**Your instructions:**
Please keep to the lines below from the one with "decodeSeq ((5 : BitVec" through the one with "decodeSeq ((6 : BitVec", and restate them word for word, ends included.

[Source records]
◆ ◆ ◆ ◆ ◆ ◆ ◆
-- ==== Sys2Proof/Tests/Slice0.lean ====
section
/-!
SUPPORT. The model's own tests: ill-formed terms refused, words written out bit by bit from the manual's layouts, single steps with
results taken from the manual, and for every statement with hypotheses a named witness that meets them.
-/
open Sys2Proof Sys2Proof.Machine
namespace Sys2Proof.Tests
set_option Elab.async false

/-! ### Ill-formed terms (WellFormed) -/

/-- A short op with every field zero. -/
def shortZero : OpF := ⟨.short, 0, 0, .none, .none, .none, false, false, false, 0, 0, 0, 0⟩
/-- A long op with every field zero. -/
def longZero : OpF := { shortZero with form := .long }

/-- Each field that a short op does not have, a literal op's and a long op's. -/
theorem test_wf_fields :
    [(Instr.sadd { shortZero with c := ⟨1, 0, false, false⟩ }), .sadd { shortZero with rsv := true }, .sadd { shortZero with sat := true },
     .sadd { shortZero with rnd := 1 }, .sadd { shortZero with imm := 1 }, .sadd { shortZero with lit := 1 },
     .sadd { shortZero with form := .literal, c := ⟨1, 0, false, false⟩ }, .sadd { shortZero with form := .literal, imm := 1 },
     .sadd { longZero with opt := true }, .sadd { longZero with lit := 1 }].all (fun i => !i.wf) = true := by decide +kernel

/-- A form without an opcode, selector bits out of range, the wrong ring bit, and opcodes that are assigned or too large. -/
theorem test_wf_opcodes :
    [(Instr.ssel shortZero), .vadd { shortZero with sub := 1 }, .ringput { shortZero with dst := 1 }, .ringputFree shortZero,
     .unassignedOpcode 0x003 longZero, .unassignedOpcode 0x029 { longZero with sub := 1 }, .unassignedOpcode 0x200 shortZero,
     .unassignedOpcode 0x029 { longZero with opt := true }].all (fun i => !i.wf) = true := by decide +kernel

/-- The terms beside them that are well formed. -/
theorem test_wf_accepts :
    [(Instr.sadd shortZero), .sadd { shortZero with form := .literal, lit := 5 }, .ssel longZero, .vadd { shortZero with sub := 8 },
     .ringput shortZero, .ringputFree { shortZero with dst := 1 }, .unassignedOpcode 0x029 longZero, .unassignedOpcode 0x109 shortZero,
     .next, .wordFetch].all Instr.wf = true := by decide +kernel

/-! ### Words (R126 to R148) -/

/-- A long word: SEQ NEXT, KIND 0b01, reserved bits, then OPC, GUARD p2, DST 0x5A, SRCA register 0xA1 map 3 negated, SRCB register 0x13
with absolute value, SRCC register 0x7E map 15, bit 35, SAT, RND 2, IMM 0x9ABCDEF1. -/
def longWord (opc : Nat) : Nat :=
  (((0 : BitVec 20) ++ (0b01 : BitVec 2) ++ (0 : BitVec 6) ++ BitVec.ofNat 10 opc ++ (0b0010 : BitVec 4) ++ (0x5A : BitVec 8) ++
    (0b10100001001110 : BitVec 14) ++ (0b00010011000001 : BitVec 14) ++ (0b01111110111100 : BitVec 14) ++ (0 : BitVec 1) ++
    (1 : BitVec 1) ++ (0b10 : BitVec 2) ++ (0x9ABCDEF1 : BitVec 32) : BitVec 128)).toNat

/-- Its fields. -/
def longFields : OpF :=
  ⟨.long, 2, 0x5A, ⟨0xA1, 3, true, false⟩, ⟨0x13, 0, false, true⟩, ⟨0x7E, 15, false, false⟩, false, false, true, 2, 0x9ABCDEF1, 0, 0⟩

/-- A paired word: SEQ NEXT, KIND 0b00, slot A with OPC, GUARD negated 3, DST 0x5A, SRCA register 0xA1 map 3 negated, SRCB register 0x13
with absolute value, OPT; slot B a NOP. -/
def shortWord (opc : Nat) : Nat :=
  (((0 : BitVec 20) ++ (0b00 : BitVec 2) ++ (0 : BitVec 6) ++ BitVec.ofNat 9 opc ++ (0b1011 : BitVec 4) ++ (0x5A : BitVec 8) ++
    (0b10100001001110 : BitVec 14) ++ (0b00010011000001 : BitVec 14) ++ (1 : BitVec 1) ++ (0x1F0 : BitVec 9) ++ (0 : BitVec 41) :
    BitVec 128)).toNat

/-- Its fields, with what the opcode carries beside the op. -/
def shortFields (sub : Nat) : OpF :=
  ⟨.short, 11, 0x5A, ⟨0xA1, 3, true, false⟩, ⟨0x13, 0, false, true⟩, .none, true, false, false, 0, 0, 0, BitVec.ofNat 5 sub⟩

/-- Long opcodes of class 0 (R142). -/
theorem test_decode_long0 :
    [(0x000, Instr.sli), (0x001, .slih), (0x002, .smov), (0x003, .sadd), (0x004, .ssub), (0x005, .smul),
     (0x006, .smulhi), (0x007, .sdiv), (0x008, .srem), (0x009, .smin), (0x00A, .smax), (0x00B, .sand), (0x00C, .sor),
     (0x00D, .sxor), (0x00E, .sshl), (0x00F, .sshr), (0x010, .srot), (0x011, .scmp), (0x012, .ssel), (0x013, .sbfx),
     (0x014, .sbfi), (0x015, .spopc), (0x016, .sclz), (0x017, .sctz), (0x018, .sadda), (0x019, .sld), (0x01A, .sst),
     (0x01B, .sfadd), (0x01C, .sfmul), (0x01D, .sfma), (0x01E, .sfcmp), (0x01F, .scvt), (0x020, .kand), (0x021, .kor),
     (0x022, .kxor), (0x023, .nset), (0x024, .nget), (0x025, .clkr), (0x026, .idr), (0x027, .trap), (0x028, .bkpt)].all
      (fun e => decide (decodeTableWord 128 (longWord e.1) = some (e.2 longFields))) = true := by decide +kernel

/-- Long opcodes of class 1 (R143). -/
theorem test_decode_long1 :
    [(0x080, Instr.vmov), (0x081, .vli), (0x082, .vlane), (0x083, .vadd), (0x084, .vsub), (0x085, .vmul),
     (0x086, .vmulhi), (0x087, .vmad), (0x088, .vmin), (0x089, .vmax), (0x08A, .vabsdiff), (0x08B, .vand),
     (0x08C, .vor), (0x08D, .vxor), (0x08E, .vshl), (0x08F, .vshr), (0x090, .vrot), (0x091, .vbfx), (0x092, .vbfi),
     (0x093, .vpopc), (0x094, .vclz), (0x095, .vcmp), (0x096, .vsel)].all
      (fun e => decide (decodeTableWord 128 (longWord e.1) = some (e.2 longFields))) = true := by decide +kernel

/-- Long opcodes of class 2 (R144). -/
theorem test_decode_long2 :
    [(0x100, Instr.vfadd), (0x101, .vfsub), (0x102, .vfmul), (0x103, .vfma), (0x104, .vfmin), (0x105, .vfmax),
     (0x106, .vfcmp), (0x107, .vfrnd), (0x108, .vfclass), (0x109, .vfscale), (0x10A, .vcvt), (0x10B, .vpack),
     (0x10C, .vunpack), (0x110, .vexp2), (0x111, .vlog2), (0x112, .vrcp), (0x113, .vrsq), (0x114, .vsqrt),
     (0x115, .vdiv), (0x116, .vtanh), (0x117, .vsin), (0x118, .vcos)].all
      (fun e => decide (decodeTableWord 128 (longWord e.1) = some (e.2 longFields))) = true := by decide +kernel

/-- Long opcodes of class 3 (R145). -/
theorem test_decode_long3 :
    [(0x180, Instr.vlred), (0x181, .vlscan), (0x182, .vballot), (0x183, .vpermx), (0x184, .vextr), (0x185, .vinsr),
     (0x186, .vrdx), (0x187, .vwrx), (0x188, .pand), (0x189, .por), (0x18A, .pxor)].all
      (fun e => decide (decodeTableWord 128 (longWord e.1) = some (e.2 longFields))) = true := by decide +kernel

/-- Long opcodes of class 4 (R145). -/
theorem test_decode_long4 :
    [(0x200, Instr.mapld), (0x201, .mapst), (0x202, .mapgen), (0x203, .mapset), (0x204, .mapbind), (0x205, .mapstr),
     (0x206, .mapadv), (0x207, .maprel), (0x208, .aclr), (0x209, .amac), (0x20A, .aadd), (0x20B, .ain), (0x20C, .aout),
     (0x20D, .ascale), (0x20E, .asave), (0x20F, .aload), (0x210, .qscan), (0x211, .qpack), (0x212, .qunpack)].all
      (fun e => decide (decodeTableWord 128 (longWord e.1) = some (e.2 longFields))) = true := by decide +kernel

/-- Long opcodes of class 5 (R146). -/
theorem test_decode_long5 :
    [(0x280, Instr.vld), (0x281, .vst), (0x282, .cpy), (0x283, .tmov), (0x284, .atom), (0x285, .ared), (0x286, .fence),
     (0x287, .xfence), (0x288, .promote)].all
      (fun e => decide (decodeTableWord 128 (longWord e.1) = some (e.2 longFields))) = true := by decide +kernel

/-- Long opcodes of class 6 (R145). -/
theorem test_decode_long6 :
    [(0x300, Instr.wait), (0x301, .twany), (0x302, .twall), (0x303, .tfirst), (0x304, .sigadd), (0x305, .sigwait),
     (0x306, .ringput), (0x307, .ringget), (0x308, .ringexp), (0x309, .bar), (0x30A, .roleq), (0x30B, .bob),
     (0x30C, .bobq), (0x30D, .rfbegin), (0x30E, .rftest), (0x30F, .rfend), (0x310, .imgst), (0x311, .symq)].all
      (fun e => decide (decodeTableWord 128 (longWord e.1) = some (e.2 longFields))) = true := by decide +kernel

/-- Long opcodes of class 7 (R145). -/
theorem test_decode_long7 :
    [(0x380, Instr.rte), (0x381, .srd), (0x382, .swr), (0x383, .replayq)].all
      (fun e => decide (decodeTableWord 128 (longWord e.1) = some (e.2 longFields))) = true := by decide +kernel

/-- Short opcodes of class 0 (R142). -/
theorem test_decode_short0 :
    [(0x000, Instr.sli), (0x001, .slih), (0x002, .smov), (0x003, .sadd), (0x004, .ssub), (0x005, .smul),
     (0x006, .smulhi), (0x007, .sdiv), (0x008, .srem), (0x009, .smin), (0x00A, .smax), (0x00B, .sand), (0x00C, .sor),
     (0x00D, .sxor), (0x00E, .sshl), (0x00F, .sshr), (0x010, .srot), (0x011, .scmp), (0x015, .spopc), (0x016, .sclz),
     (0x017, .sctz), (0x019, .sld), (0x01A, .sst), (0x01B, .sfadd), (0x01C, .sfmul), (0x01E, .sfcmp), (0x020, .kand),
     (0x021, .kor), (0x022, .kxor), (0x023, .nset), (0x024, .nget), (0x025, .clkr), (0x027, .trap), (0x028, .bkpt)].all
      (fun e => decide (decodeTableWord 128 (shortWord e.1) = some (e.2 (shortFields 0)))) = true := by decide +kernel

/-- Short opcodes of class 3 (R145). -/
theorem test_decode_short3 :
    [(0x0C2, Instr.vballot), (0x0C3, .vpermx), (0x0C4, .vextr), (0x0C5, .vinsr), (0x0C6, .vrdx), (0x0C7, .vwrx),
     (0x0C8, .pand), (0x0C9, .por), (0x0CA, .pxor)].all
      (fun e => decide (decodeTableWord 128 (shortWord e.1) = some (e.2 (shortFields 0)))) = true := by decide +kernel

/-- Short opcodes of class 4 (R145). -/
theorem test_decode_short4 :
    [(0x100, Instr.mapld), (0x101, .mapst), (0x103, .mapset), (0x104, .mapbind), (0x106, .mapadv), (0x107, .maprel),
     (0x108, .aclr), (0x10A, .aadd)].all
      (fun e => decide (decodeTableWord 128 (shortWord e.1) = some (e.2 (shortFields 0)))) = true := by decide +kernel

/-- Short opcodes of class 6 (R145). -/
theorem test_decode_short6 :
    [(0x180, Instr.wait), (0x181, .twany), (0x182, .twall), (0x183, .tfirst), (0x186, .ringput), (0x187, .ringget),
     (0x188, .ringexp), (0x189, .bar), (0x18A, .roleq), (0x18C, .bobq), (0x18E, .rftest), (0x18F, .rfend),
     (0x191, .symq)].all
      (fun e => decide (decodeTableWord 128 (shortWord e.1) = some (e.2 (shortFields 0)))) = true := by decide +kernel

/-- Short opcodes of class 7 (R145). -/
theorem test_decode_short7 :
    [(0x1C0, Instr.rte), (0x1C1, .srd), (0x1C2, .swr), (0x1C3, .replayq)].all
      (fun e => decide (decodeTableWord 128 (shortWord e.1) = some (e.2 (shortFields 0)))) = true := by decide +kernel

/-- RINGPUT.free has DST bit 0 set (R230), in both forms. -/
theorem test_decode_ringputFree :
    (decodeTableWord 128 (longWord 0x306 + 2 ^ 78) = some (.ringputFree { longFields with dst := 0x5B })) ∧
    (decodeTableWord 128 (shortWord 0x186 + 2 ^ 79) = some (.ringputFree { shortFields 0 with dst := 0x5B })) := by decide +kernel

/-- The typed short rows: every op with its first and last type code (R143, R144, R145), and the widths and spaces of R146. -/
theorem test_decode_short_typed :
    [(0x040, Instr.vmov, 8), (0x047, .vmov, 15), (0x048, .vadd, 8), (0x04F, .vadd, 15), (0x050, .vsub, 8), (0x058, .vmul, 8), (0x060, .vmin, 8),
     (0x068, .vmax, 8), (0x070, .vcmp, 8), (0x078, .vand, 8), (0x07F, .vand, 15), (0x080, .vfadd, 0), (0x084, .vfadd, 4), (0x085, .vexp2, 0),
     (0x087, .vexp2, 2), (0x088, .vfsub, 0), (0x08D, .vlog2, 0), (0x090, .vfmul, 0), (0x095, .vrcp, 0), (0x098, .vfmin, 0), (0x09D, .vrsq, 0),
     (0x0A0, .vfmax, 0), (0x0A5, .vsqrt, 0), (0x0A8, .vfcmp, 0), (0x0AD, .vtanh, 0), (0x0B0, .vfscale, 0), (0x0B5, .vsin, 0),
     (0x0B8, .vfclass, 0), (0x0BC, .vfclass, 4), (0x0BD, .vcos, 0), (0x0BF, .vcos, 2), (0x130, .amac, 0), (0x134, .amac, 4), (0x138, .amac, 8),
     (0x13F, .amac, 15), (0x140, .vld, 0), (0x149, .vld, 9), (0x153, .vld, 19), (0x160, .vst, 0), (0x173, .vst, 19), (0x1F0, .nop, 0),
     (0x1F1, .yield, 1), (0x1FF, .nop, 15)].all
      (fun e => decide (decodeTableWord 128 (shortWord e.1) = some (e.2.1 (shortFields e.2.2)))) = true := by decide +kernel

/-- Opcodes outside the map (R148), among them the short index of an op marked (L). -/
theorem test_decode_unassigned :
    [0x012, 0x029, 0x102, 0x109, 0x135, 0x137, 0x154, 0x174, 0x1C4, 0x1EF].all
      (fun n => decide (decodeTableWord 128 (shortWord n) = some (.unassignedOpcode (BitVec.ofNat 10 n) (shortFields 0)))) = true ∧
    [0x029, 0x097, 0x10D, 0x18B, 0x213, 0x289, 0x312, 0x384, 0x3EF].all
      (fun n => decide (decodeTableWord 128 (longWord n) = some (.unassignedOpcode (BitVec.ofNat 10 n) longFields))) = true := by decide +kernel

/-- The selectors (R129), each with its subfields written out. -/
theorem test_decode_selectors :
    decodeSeq ((0 : BitVec 4) ++ (0 : BitVec 16)) = some .next ∧
    decodeSeq ((1 : BitVec 4) ++ (0 : BitVec 4) ++ (0x801 : BitVec 12)) = some (.jump 0x801) ∧
    decodeSeq ((2 : BitVec 4) ++ (1 : BitVec 1) ++ (5 : BitVec 3) ++ (0x7FF : BitVec 12)) = some (.jumpc true 5 0x7FF) ∧
    decodeSeq ((3 : BitVec 4) ++ (0 : BitVec 4) ++ (7 : BitVec 12)) = some (.call 7) ∧
    decodeSeq ((4 : BitVec 4) ++ (0 : BitVec 16)) = some .ret ∧
    decodeSeq ((5 : BitVec 4) ++ (0 : BitVec 1) ++ (3 : BitVec 3) ++ (0xFFE : BitVec 12)) = some (.loop 3 0xFFE) ∧
    decodeSeq ((6 : BitVec 4) ++ (0 : BitVec 10) ++ (41 : BitVec 6)) = some (.jumpx 41) ∧
    decodeSeq ((7 : BitVec 4) ++ (0 : BitVec 16)) = some .exit ∧
    decodeSeq ((8 : BitVec 4) ++ (0 : BitVec 16)) = some .rfnext ∧
    decodeSeq ((9 : BitVec 4) ++ (0 : BitVec 10) ++ (61 : BitVec 6)) = some (.callx 61) := by decide +kernel

/-- Fields that break R129: each raises ILLEGAL_SEQ; and R127: each raises ILLEGAL_WORD, before it. -/
theorem test_decode_refuses :
    [(0x00001 : BitVec 20), 0x01000, 0x11000, 0x31000, 0x40001, 0x54000, 0x58000, 0x60040, 0x70001, 0x80001, 0x90040, 0xA0000, 0xF0000].all
      (fun x => (decodeSeq x).isNone) = true ∧
    decodeWord (BitVec.ofNat 128 (shortWord 0x003 + 2 ^ 106 * 3)) = .error .illegalWord ∧
    decodeWord (BitVec.ofNat 128 (shortWord 0x003 + 2 ^ 100 + 2 ^ 108)) = .error .illegalWord ∧
    decodeWord (BitVec.ofNat 128 (shortWord 0x003 + 2 ^ 108)) = .error .illegalSeq := by decide +kernel

/-! ### Single steps -/

/-- The loaded program's state (notes/assumptions/2.md). -/
def tB : State := bootState State.reset
/-- The same with another group. -/
def tG (f : Group → Group) : State := { tB with g := f tB.g }
/-- Scalar registers set. -/
def tS (l : List (Nat × W64)) : State := tG fun g => l.foldl (fun g e => setS g e.1 e.2) g
/-- Vector registers set, the same in every lane. -/
def tV (l : List (Nat × W32)) : State := tG fun g => l.foldl (fun g e => setV g e.1 (Vector.replicate 32 e.2)) g
/-- What a next state shows. -/
def shows {α : Type} (r : Out) (f : State → α) : Option α :=
  match r with
  | .next t => some (f t)
  | _ => none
◆ ◆ ◆ ◆ ◆ ◆ ◆
**Problem solution:**
    decodeSeq ((5 : BitVec 4) ++ (0 : BitVec 1) ++ (3 : BitVec 3) ++ (0xFFE : BitVec 12)) = some (.loop 3 0xFFE) ∧
    decodeSeq ((6 : BitVec 4) ++ (0 : BitVec 10) ++ (41 : BitVec 6)) = some (.jumpx 41) ∧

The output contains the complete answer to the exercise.